On Friday, crude oil prices inched higher due to lower US crude inventories and more robust fuel imports by China.
West Texas Intermediate crude oil futures for September delivery rose by 0.75% to $76.22 per barrel. Likewise, Brent oil contracts went up by 0.59% to $80.11 a barrel on July 21’s Asian afternoon session.
Despite the gains that fuel prices face, a lower demand outlook worries investors. Positive economic data and easing inflation since the Federal Reserve started sharp rate hiking campaigns boosted demand this year.
In addition, the Fed is expected to lift its benchmark overnight interest rate by an additional 25 basis points. Next week, it could hit a 5.25% to 5.50% range for the last time in its cycle.
The previous session showed that prices dropped after data showed US oil storage declined more than analysts expected. According to experts, it was not a big enough draw that markets looked forward to. It was partially caused by lower gasoline demand for this period.
Moreover, the economic recovery in China following its end of COVID-19 restrictions did not meet expectations. Its oil imports year-over-year climbed by almost half in June as stock levels rose close to a record. Traders stated that the Asian country was purchasing discounted crude fuel from Russia.

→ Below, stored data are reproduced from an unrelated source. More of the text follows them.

theorem State.ridgeEnter_keeps {tw : Touch} {s0 : State} (s : State) (k : Nat) (hK : Keeps tw s0 s) :
    Keeps tw s0 (State.ridgeEnter s k) := by
  unfold State.ridgeEnter
  try dsimp only
  repeat' first
    | with_reducible assumption
    | with_reducible refine Keeps.ite (fun _ => ?_) (fun _ => ?_)
    | with_reducible apply State.ridgeEntryCompute_keeps
    | with_reducible apply State.setNodeParam_keeps
    | with_reducible apply forN_keeps
    | with_reducible apply State.wr_keeps
    | with_reducible apply State.setRidge_keeps
    | with_reducible apply State.showSlots_keeps
    | with_reducible apply State.showInline_keeps
    | with_reducible apply State.showPending_keeps
    | with_reducible refine Keeps.foldl (fun _ _ _ => ?_) ?_
    | with_reducible refine Keeps.foldl_fst (fun _ _ _ => ?_) ?_
    | with_reducible refine Keeps.foldl_snd (fun _ _ _ => ?_) ?_
    | split
    | intro _

end Sys2Proof.Machine
end

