theorem execFollowLost_keeps {tw : Touch} {s0 : State} (s : State) (hK : Keeps tw s0 s) :
    KeepsOut tw s0 (execFollowLost s) := by
  unfold execFollowLost
  try dsimp only
  repeat' first
    | with_reducible assumption
    | with_reducible refine KeepsOut.next ?_
    | with_reducible refine KeepsOut.ite (fun _ => ?_) (fun _ => ?_)
    | with_reducible refine Keeps.ite (fun _ => ?_) (fun _ => ?_)
    | with_reducible apply State.up_keeps
    | with_reducible refine Keeps.foldl (fun _ _ _ => ?_) ?_
    | with_reducible refine Keeps.foldl_fst (fun _ _ _ => ?_) ?_
    | with_reducible refine Keeps.foldl_snd (fun _ _ _ => ?_) ?_
    | split
    | intro _
    | fail_if_no_progress (with_reducible apply Keeps.upd)

theorem execFollowCoastEnd_keeps {tw : Touch} {s0 : State} (s : State) (hK : Keeps tw s0 s) :
    KeepsOut tw s0 (execFollowCoastEnd s) := by
  unfold execFollowCoastEnd
  try dsimp only
  repeat' first
    | with_reducible assumption
    | with_reducible refine KeepsOut.next ?_
    | with_reducible refine KeepsOut.ite (fun _ => ?_) (fun _ => ?_)
    | with_reducible refine Keeps.ite (fun _ => ?_) (fun _ => ?_)
    | with_reducible apply State.showReel_keeps
    | with_reducible apply State.enterStep_keeps
    | with_reducible apply State.down_keeps

end Sys2Proof.Machine
end

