-- ==== Sys2Proof/Laws/KeepsScree.lean ====
section
/-! SUPPORT. What the operations of Machine/Scree.lean keep of a state (Laws/Keeps.lean). -/

namespace Sys2Proof.Machine

theorem State.zCount_keeps {tw : Touch} {s0 : State} (s : State) (k : Nat) (n : Nat) (hK : Keeps tw s0 s) :
    Keeps tw s0 (State.zCount s k n) := by
  unfold State.zCount
  try dsimp only
  repeat' first
    | with_reducible assumption
    | with_reducible refine Keeps.ite (fun _ => ?_) (fun _ => ?_)
    | with_reducible apply State.count_keeps

theorem State.setScreeCh_keeps {tw : Touch} {s0 : State} (s : State) (h : Nat) (c : ScreeCh) (hK : Keeps tw s0 s) :
    Keeps tw s0 (State.setScreeCh s h c) := by
  unfold State.setScreeCh
  try dsimp only
  repeat' first
    | with_reducible assumption
    | with_reducible refine Keeps.ite (fun _ => ?_) (fun _ => ?_)
    | with_reducible refine Keeps.foldl (fun _ _ _ => ?_) ?_
    | with_reducible refine Keeps.foldl_fst (fun _ _ _ => ?_) ?_
    | with_reducible refine Keeps.foldl_snd (fun _ _ _ => ?_) ?_
    | split
    | intro _
    | fail_if_no_progress (with_reducible apply Keeps.upd)

theorem State.showFloor_keeps {tw : Touch} {s0 : State} (s : State) (hK : Keeps tw s0 s) :
    Keeps tw s0 (State.showFloor s) := by
  unfold State.showFloor
  try dsimp only
  repeat' first
    | with_reducible assumption
    | with_reducible refine Keeps.ite (fun _ => ?_) (fun _ => ?_)
    | with_reducible apply forN_keeps
    | with_reducible apply State.wr_keeps
    | with_reducible refine Keeps.foldl (fun _ _ _ => ?_) ?_
    | with_reducible refine Keeps.foldl_fst (fun _ _ _ => ?_) ?_
    | with_reducible refine Keeps.foldl_snd (fun _ _ _ => ?_) ?_
    | split
    | intro _

theorem State.orderSwap_keeps {tw : Touch} {s0 : State} (s : State) (hK : Keeps tw s0 s) :
    Keeps tw s0 (State.orderSwap s) := by
  unfold State.orderSwap
  try dsimp only
  repeat' first
    | with_reducible assumption
    | with_reducible refine Keeps.ite (fun _ => ?_) (fun _ => ?_)
    | with_reducible apply State.setReg_keeps
    | with_reducible apply State.resetSpan_keeps
    | with_reducible apply State.wr_keeps
    | with_reducible apply State.showFloor_keeps
    | with_reducible apply State.up_keeps
    | with_reducible refine Keeps.foldl (fun _ _ _ => ?_) ?_
    | with_reducible refine Keeps.foldl_fst (fun _ _ _ => ?_) ?_
    | with_reducible refine Keeps.foldl_snd (fun _ _ _ => ?_) ?_
    | split
    | intro _
    | fail_if_no_progress (with_reducible apply Keeps.upd)

theorem State.applyOrder_keeps {tw : Touch} {s0 : State} (s : State) (hK : Keeps tw s0 s) :
    Keeps tw s0 (State.applyOrder s) := by
  unfold State.applyOrder
  try dsimp only
  repeat' first
    | with_reducible assumption
    | with_reducible refine Keeps.ite (fun _ => ?_) (fun _ => ?_)
    | with_reducible apply State.down_keeps
    | with_reducible apply State.orderSwap_keeps
    | with_reducible apply State.wr_keeps
    | with_reducible apply State.up_keeps
    | with_reducible refine Keeps.foldl (fun _ _ _ => ?_) ?_
    | with_reducible refine Keeps.foldl_fst (fun _ _ _ => ?_) ?_
    | with_reducible refine Keeps.foldl_snd (fun _ _ _ => ?_) ?_
    | split

theorem execScreeCopyDone_keeps {tw : Touch} {s0 : State} (s : State) (hK : Keeps tw s0 s) :
    KeepsOut tw s0 (execScreeCopyDone s) := by
  unfold execScreeCopyDone
  try dsimp only
  repeat' first
    | with_reducible assumption
    | with_reducible refine KeepsOut.next ?_
    | with_reducible refine KeepsOut.ite (fun _ => ?_) (fun _ => ?_)
    | with_reducible refine Keeps.ite (fun _ => ?_) (fun _ => ?_)
    | with_reducible apply State.setReg_keeps
    | with_reducible apply State.resetSpan_keeps
    | with_reducible apply State.down_keeps
    | with_reducible refine Keeps.foldl (fun _ _ _ => ?_) ?_
    | with_reducible refine Keeps.foldl_fst (fun _ _ _ => ?_) ?_
    | with_reducible refine Keeps.foldl_snd (fun _ _ _ => ?_) ?_
    | split
    | intro _
    | fail_if_no_progress (with_reducible apply Keeps.upd)

theorem State.orderCommit_keeps {tw : Touch} {s0 : State} (s : State) (hK : Keeps tw s0 s) :
    Keeps tw s0 (State.orderCommit s) := by
  unfold State.orderCommit
  try dsimp only
  repeat' first
    | with_reducible assumption
    | with_reducible refine Keeps.ite (fun _ => ?_) (fun _ => ?_)
    | with_reducible apply State.up_keeps

theorem execScreeCommit_keeps {tw : Touch} {s0 : State} (s : State) (hK : Keeps tw s0 s) :
    KeepsOut tw s0 (execScreeCommit s) := by
  unfold execScreeCommit
  try dsimp only
  repeat' first
    | with_reducible assumption
    | with_reducible refine KeepsOut.next ?_
    | with_reducible refine KeepsOut.ite (fun _ => ?_) (fun _ => ?_)
    | with_reducible refine Keeps.ite (fun _ => ?_) (fun _ => ?_)
    | with_reducible apply State.orderCommit_keeps
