theorem State.releaseInactive_keeps {tw : Touch} {s0 : State} (s : State) (hK : Keeps tw s0 s) :
    Keeps tw s0 (State.releaseInactive s) := by
  unfold State.releaseInactive
  try dsimp only
  repeat' first
    | with_reducible assumption
    | with_reducible refine Keeps.ite (fun _ => ?_) (fun _ => ?_)
    | with_reducible apply forAll_keeps
    | with_reducible apply State.releaseGroup_keeps
    | with_reducible refine Keeps.foldl (fun _ _ _ => ?_) ?_
    | with_reducible refine Keeps.foldl_fst (fun _ _ _ => ?_) ?_
    | with_reducible refine Keeps.foldl_snd (fun _ _ _ => ?_) ?_
    | split
    | intro _

theorem State.couchRefresh_keeps {tw : Touch} {s0 : State} (s : State) (hK : Keeps tw s0 s) :
    Keeps tw s0 (State.couchRefresh s) := by
  unfold State.couchRefresh
  try dsimp only
  repeat' first
    | with_reducible assumption
    | with_reducible refine Keeps.ite (fun _ => ?_) (fun _ => ?_)
    | with_reducible apply forN_keeps
    | with_reducible apply State.wr_keeps
    | with_reducible apply State.releaseInactive_keeps
    | with_reducible refine Keeps.foldl (fun _ _ _ => ?_) ?_
    | with_reducible refine Keeps.foldl_fst (fun _ _ _ => ?_) ?_
    | with_reducible refine Keeps.foldl_snd (fun _ _ _ => ?_) ?_
    | split
    | intro _

theorem State.releaseDrained_keeps {tw : Touch} {s0 : State} (s : State) (hK : Keeps tw s0 s) :
    Keeps tw s0 (State.releaseDrained s) := by
  unfold State.releaseDrained
  try dsimp only
  repeat' first
    | with_reducible assumption
    | with_reducible refine Keeps.ite (fun _ => ?_) (fun _ => ?_)
    | with_reducible apply forAll_keeps
    | with_reducible apply State.releaseGroup_keeps
    | with_reducible refine Keeps.foldl (fun _ _ _ => ?_) ?_
    | with_reducible refine Keeps.foldl_fst (fun _ _ _ => ?_) ?_
    | with_reducible refine Keeps.foldl_snd (fun _ _ _ => ?_) ?_
    | split
    | intro _

theorem State.holdBlob_keeps {tw : Touch} {s0 : State} (s : State) (m : Member) (hK : Keeps tw s0 s) :
    Keeps tw s0 (State.holdBlob s m) := by
  unfold State.holdBlob
  try dsimp only
  repeat' first
    | with_reducible assumption
    | with_reducible refine Keeps.ite (fun _ => ?_) (fun _ => ?_)
    | with_reducible apply State.enqueueClass_keeps
    | with_reducible apply State.couchCount_keeps
    | with_reducible apply State.releaseReady_keeps
    | with_reducible apply State.showCouch_keeps
    | with_reducible refine Keeps.foldl (fun _ _ _ => ?_) ?_
    | with_reducible refine Keeps.foldl_fst (fun _ _ _ => ?_) ?_
    | with_reducible refine Keeps.foldl_snd (fun _ _ _ => ?_) ?_
    | split
    | intro _
    | fail_if_no_progress (with_reducible apply Keeps.upd)

theorem execSeamWaitTimeout_keeps {tw : Touch} {s0 : State} (port : Fin 12) (seq : Word) (s : State) (hK : Keeps tw s0 s) :
    KeepsOut tw s0 (execSeamWaitTimeout port seq s) := by
  unfold execSeamWaitTimeout
  try dsimp only
  repeat' first
    | with_reducible assumption
    | with_reducible refine KeepsOut.next ?_
    | with_reducible refine KeepsOut.ite (fun _ => ?_) (fun _ => ?_)
    | with_reducible refine Keeps.ite (fun _ => ?_) (fun _ => ?_)
    | with_reducible apply State.showCouch_keeps
    | with_reducible apply State.releaseGroup_keeps
    | with_reducible refine Keeps.foldl (fun _ _ _ => ?_) ?_
    | with_reducible refine Keeps.foldl_fst (fun _ _ _ => ?_) ?_
    | with_reducible refine Keeps.foldl_snd (fun _ _ _ => ?_) ?_
    | split

theorem State.takeMarker_keeps {tw : Touch} {s0 : State} (s : State) (k : Nat) (m : Marker) (hK : Keeps tw s0 s) :
    Keeps tw s0 (State.takeMarker s k m) := by
  unfold State.takeMarker
  try dsimp only
  repeat' first
    | with_reducible assumption
    | with_reducible refine Keeps.ite (fun _ => ?_) (fun _ => ?_)
    | with_reducible apply State.wr_keeps
    | with_reducible apply State.enqueueClass_keeps
    | with_reducible apply State.showCouch_keeps
    | with_reducible apply State.releaseDrained_keeps
    | with_reducible apply State.releaseReady_keeps
    | with_reducible refine Keeps.foldl (fun _ _ _ => ?_) ?_
    | with_reducible refine Keeps.foldl_fst (fun _ _ _ => ?_) ?_
    | with_reducible refine Keeps.foldl_snd (fun _ _ _ => ?_) ?_
    | split
    | intro _
    | fail_if_no_progress (with_reducible apply Keeps.upd)

theorem execCouchIntake_keeps {tw : Touch} {s0 : State} (ridge : Fin 6) (s : State) (hK : Keeps tw s0 s) :
    KeepsOut tw s0 (execCouchIntake ridge s) := by
  unfold execCouchIntake
  try dsimp only
  repeat' first
    | with_reducible assumption
    | with_reducible refine KeepsOut.next ?_
    | with_reducible refine KeepsOut.ite (fun _ => ?_) (fun _ => ?_)
    | with_reducible refine Keeps.ite (fun _ => ?_) (fun _ => ?_)
    | with_reducible apply State.setRidge_keeps
    | with_reducible apply State.drainFifo_keeps
    | with_reducible apply State.takeMarker_keeps
    | with_reducible apply State.couchCount_keeps
    | with_reducible apply State.issueOverflow_keeps
    | with_reducible apply State.enqueueClass_keeps
    | with_reducible apply State.holdBlob_keeps
    | with_reducible refine Keeps.foldl (fun _ _ _ => ?_) ?_
    | with_reducible refine Keeps.foldl_fst (fun _ _ _ => ?_) ?_
    | with_reducible refine Keeps.foldl_snd (fun _ _ _ => ?_) ?_
    | split

theorem State.forestSwap_keeps {tw : Touch} {s0 : State} (s : State) (hK : Keeps tw s0 s) :
    Keeps tw s0 (State.forestSwap s) := by
  unfold State.forestSwap
  try dsimp only
  repeat' first
    | with_reducible assumption
    | with_reducible refine Keeps.ite (fun _ => ?_) (fun _ => ?_)
    | with_reducible apply State.resetSpan_keeps
    | with_reducible apply State.setReg_keeps
    | with_reducible apply State.wr_keeps
    | with_reducible refine Keeps.foldl (fun _ _ _ => ?_) ?_
    | with_reducible refine Keeps.foldl_fst (fun _ _ _ => ?_) ?_
    | with_reducible refine Keeps.foldl_snd (fun _ _ _ => ?_) ?_
    | split
    | intro _
    | fail_if_no_progress (with_reducible apply Keeps.upd)
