theorem State.coefWindow_keeps {tw : Touch} {s0 : State} (s : State) (w : BarWrite) (hK : Keeps tw s0 s) :
    Keeps tw s0 (State.coefWindow s w) := by
  unfold State.coefWindow
  try dsimp only
  repeat' first
    | with_reducible assumption
    | with_reducible refine Keeps.ite (fun _ => ?_) (fun _ => ?_)
    | with_reducible apply State.setReg_keeps
    | with_reducible apply State.noteLocked_keeps
    | with_reducible apply State.coefWrite_keeps
    | with_reducible refine Keeps.foldl (fun _ _ _ => ?_) ?_
    | with_reducible refine Keeps.foldl_fst (fun _ _ _ => ?_) ?_
    | with_reducible refine Keeps.foldl_snd (fun _ _ _ => ?_) ?_
    | split
    | intro _
    | fail_if_no_progress (with_reducible apply Keeps.upd)

theorem State.ridgeWrite_keeps {tw : Touch} {s0 : State} (s : State) (w : BarWrite) (hK : Keeps tw s0 s) :
    Keeps tw s0 (State.ridgeWrite s w) := by
  unfold State.ridgeWrite
  try dsimp only
  repeat' first
    | with_reducible assumption
    | with_reducible refine Keeps.ite (fun _ => ?_) (fun _ => ?_)
    | with_reducible apply State.writePlain_keeps
    | with_reducible apply State.restStep_keeps
    | with_reducible apply ran_keeps
    | with_reducible apply execRotNow_keeps

theorem State.mail_keeps {tw : Touch} {s0 : State} (s : State) (w : BarWrite) (agent : Nat) (v : Nat) (hK : Keeps tw s0 s) :
    Keeps tw s0 (State.mail s w agent v) := by
  unfold State.mail
  try dsimp only
  repeat' first
    | with_reducible assumption
    | with_reducible refine Keeps.ite (fun _ => ?_) (fun _ => ?_)
    | with_reducible apply State.writeRefused_keeps
    | with_reducible refine Keeps.foldl (fun _ _ _ => ?_) ?_
    | with_reducible refine Keeps.foldl_fst (fun _ _ _ => ?_) ?_
    | with_reducible refine Keeps.foldl_snd (fun _ _ _ => ?_) ?_
    | split
    | intro _
    | fail_if_no_progress (with_reducible apply Keeps.upd)

theorem State.nodeWrite_keeps {tw : Touch} {s0 : State} (s : State) (w : BarWrite) (hK : Keeps tw s0 s) :
    Keeps tw s0 (State.nodeWrite s w) := by
  unfold State.nodeWrite
  try dsimp only
  repeat' first
    | with_reducible assumption
    | with_reducible refine Keeps.ite (fun _ => ?_) (fun _ => ?_)
    | with_reducible apply State.writeRefused_keeps
    | with_reducible apply State.mail_keeps
    | with_reducible apply State.noteLocked_keeps

theorem State.forestWindow_keeps {tw : Touch} {s0 : State} (s : State) (w : BarWrite) (hK : Keeps tw s0 s) :
    Keeps tw s0 (State.forestWindow s w) := by
  unfold State.forestWindow
  try dsimp only
  repeat' first
    | with_reducible assumption
    | with_reducible refine Keeps.ite (fun _ => ?_) (fun _ => ?_)
    | with_reducible apply State.setReg_keeps
    | with_reducible apply State.mail_keeps
    | with_reducible apply State.noteLocked_keeps
    | with_reducible refine Keeps.foldl (fun _ _ _ => ?_) ?_
    | with_reducible refine Keeps.foldl_fst (fun _ _ _ => ?_) ?_
    | with_reducible refine Keeps.foldl_snd (fun _ _ _ => ?_) ?_
    | split
    | intro _
    | fail_if_no_progress (with_reducible apply Keeps.upd)
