/-- The isolated Spur is put under test (R247, R248). -/
theorem spurIsolated_tests {k : Fin 6} (hstep : s.rd F.ridgeRotStat_step k = RotStep.isolate) :
    answers (.spurIsolated k) s (fun t => t.rd F.ridgeRotStat_step k = RotStep.test ∧
      t.rd F.ridgeSpurStat_role (spurAt k (s.rd F.ridgeRotStat_underTest k)) = SpurRole.underTest) := by
  refine ⟨(s.setRole k (s.rd F.ridgeRotStat_underTest k) SpurRole.underTest noSpur).wr F.ridgeRotStat_step k
    RotStep.test, ?_, State.rd_wr_self _ _ _ _ (by decide), ?_⟩
  · rw [exec_spurIsolated, execSpurIsolated, hstep, bne_self_eq_false, if_neg Bool.false_ne_true]
  · exact (State.rd_wr_besideInPage rfl).trans (s.rd_setRole_role k _ _ _)

/-- A result other than PASS noted: LAST_RESULT, the counters and the event (R248, R257). -/
def State.sliceNoted (s : State) (k result : Nat) : State :=
  let i := spurAt k (s.rd F.ridgeRotStat_underTest k)
  let s := (s.wr F.ridgeSpurStat_lastResult i result).count (F.ridgeRotCnt_count (1 + result)) k 1
  let s := if result != 3 then s.count F.ridgeSpurStat_tests i 1 else s
  s.ridgeEvent k F.ridgeEvt_sliceNotPass (s.rot k).gen

section
variable {result : Nat} (hresult : result = 3 ∨ result = 4)
include hresult

/-- A slice that neither passes nor fails is noted, and the Spur is re-initialised (R248, R249). -/
theorem State.sliceResult_of_open (s : State) (k : Nat) : s.sliceResult k result =
    (((s.sliceNoted k result).setRole k (s.rd F.ridgeRotStat_underTest k) SpurRole.reinit noSpur).wr
      F.ridgeRotStat_step k RotStep.reinit).setRot k { (s.sliceNoted k result).rot k with retryNext := false } := by
  have hpass : (result == 1) = false := by obtain rfl | rfl := hresult <;> rfl
  have hfail : (result == 2) = false := by obtain rfl | rfl := hresult <;> rfl
  unfold State.sliceResult
  simp only [hpass, hfail, bne, Bool.not_false, if_true, Bool.false_and, Bool.or_self, Bool.false_eq_true, if_false,
    Bool.and_false]
  rfl

theorem State.rd_sliceNoted_lastResult (s : State) (k : Nat) :
    (s.sliceNoted k result).rd F.ridgeSpurStat_lastResult (spurAt k (s.rd F.ridgeRotStat_underTest k)) = result := by
  have hcount : (F.ridgeRotCnt_count (1 + result)).besideInPage F.ridgeSpurStat_lastResult = true := by
    obtain rfl | rfl := hresult <;> rfl
  have hkept : result % 2 ^ F.ridgeSpurStat_lastResult.width = result := by obtain rfl | rfl := hresult <;> rfl
  exact Eq.trans (((sameRd.refl.wrBeside hcount).andIf (fun h => h.wrBeside rfl)).ridgeEvent rfl _)
    ((State.rd_wr_self s F.ridgeSpurStat_lastResult _ result (by decide)).trans hkept)

theorem State.sliceResult_shows (s : State) (k : Nat) :
    (s.sliceResult k result).rd F.ridgeRotStat_step k = RotStep.reinit ∧
      (s.sliceResult k result).rd F.ridgeSpurStat_lastResult (spurAt k (s.rd F.ridgeRotStat_underTest k)) = result := by
  rw [State.sliceResult_of_open hresult, State.rd_setRot, State.rd_setRot, State.rd_wr_self _ _ _ _ (by decide)]
  exact ⟨rfl, Eq.trans ((sameRd.refl.setRole rfl rfl k _ _ _).wrBeside rfl)
    (State.rd_sliceNoted_lastResult hresult s k)⟩

end

section
variable {k : Fin 6} (hstep : s.rd F.ridgeRotStat_step k = RotStep.test)
include hstep

/-- A limit that did not hold ends the slice as SKIPPED (R248). -/
theorem spurSliceDone_skipped (sig : BitVec 64) : answers (.spurSliceDone k false sig) s (fun t =>
    t.rd F.ridgeRotStat_step k = RotStep.reinit ∧
    t.rd F.ridgeSpurStat_lastResult (spurAt k (s.rd F.ridgeRotStat_underTest k)) = 3) := by
  refine ⟨_, ?_, State.sliceResult_shows (.inl rfl) s k⟩
  rw [exec_spurSliceDone, execSpurSliceDone, hstep, bne_self_eq_false, if_neg Bool.false_ne_true, Bool.not_false,
    if_pos rfl]

/-- The budget's end leaves the slice INCOMPLETE (R248). -/
theorem sliceBudgetExpiry_incomplete : answers (.sliceBudgetExpiry k) s (fun t =>
    t.rd F.ridgeRotStat_step k = RotStep.reinit ∧
    t.rd F.ridgeSpurStat_lastResult (spurAt k (s.rd F.ridgeRotStat_underTest k)) = 4) := by
  refine ⟨_, ?_, State.sliceResult_shows (.inr rfl) s k⟩
  rw [exec_sliceBudgetExpiry, execSliceBudgetExpiry, hstep, bne_self_eq_false, if_neg Bool.false_ne_true]

end

/-! ### The end of re-initialisation (R249, R250) -/

theorem State.rd_retireSpur_step (s : State) (k j : Nat) :
    (s.retireSpur k j).rd F.ridgeRotStat_step k = RotStep.stopped := by
  rw [State.retireSpur, State.rd_setRot, State.rd_wr_self _ _ _ _ (by decide)]
  rfl

/-- What follows the role of a Spur that retires leaves it alone (R250). -/
theorem State.rd_retireSpur_role (s : State) (k j : Nat) :
    (s.retireSpur k j).rd F.ridgeSpurStat_role (spurAt k j) = SpurRole.retired := by
  refine Eq.trans ?_ (s.rd_setRole_role k j SpurRole.retired noSpur)
  exact (((((((((sameRd.refl.wrBeside rfl).wrBeside rfl).isolate rfl _ _).gate rfl _).log rfl _ _ _ _).ridgeEvent rfl
    _).wrBeside rfl).wrBeside rfl).setRot k _)


/-- The Spur is the spare, before the next step is looked at (R249). -/
def State.spurSpared (s : State) (k : Nat) : State :=
  let j := s.rd F.ridgeRotStat_underTest k
  let s := ((s.advanceTarget k).isolate (spurIsland k j) false).setRole k j SpurRole.spare noSpur
  let s := ((s.wr F.ridgeRotStat_spare k j).wr F.ridgeRotStat_underTest k noSpur).wr F.ridgeRotStat_step k RotStep.wait
  (s.wr F.ridgeRotStat_retry k 0).setRot k { gen := (s.rot k).gen }

theorem State.rd_spurSpared_spare (s : State) (k : Nat) :
    (s.spurSpared k).rd F.ridgeRotStat_spare k = s.rd F.ridgeRotStat_underTest k := by
  rw [State.spurSpared, State.rd_setRot, State.rd_wr_besideInPage (by rfl), State.rd_wr_besideInPage (by rfl),
    State.rd_wr_besideInPage (by rfl), State.rd_wr_self _ _ _ _ (by decide)]
  exact Nat.mod_eq_of_lt (State.rd_lt s F.ridgeRotStat_underTest k)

Supply Tightening Pulled Up Oil Prices
Both significant oil benchmarks, WTI and Brent, gained higher prices as they almost reached a fourth consecutive increase.
In Asia, the fuel witnessed a small weekly gain due to markets dealing with signs of tighter supplies. However, those gains were limited amid a report from China showing a second-quarter gross domestic product growth below expectations.
On the other hand, some oil price hikes were driven by Saudi Arabian and Russian statements about possible production cuts.
Moreover, crude exports from Russia showed signs of decline for the second week straight and forecasted a six-month low. Additionally, it’s preparing for a 500,000 barrels per day cut in its deliveries in August. Also, it plans to deliver on a portion of its pledge to lessen oil exports for the upcoming month.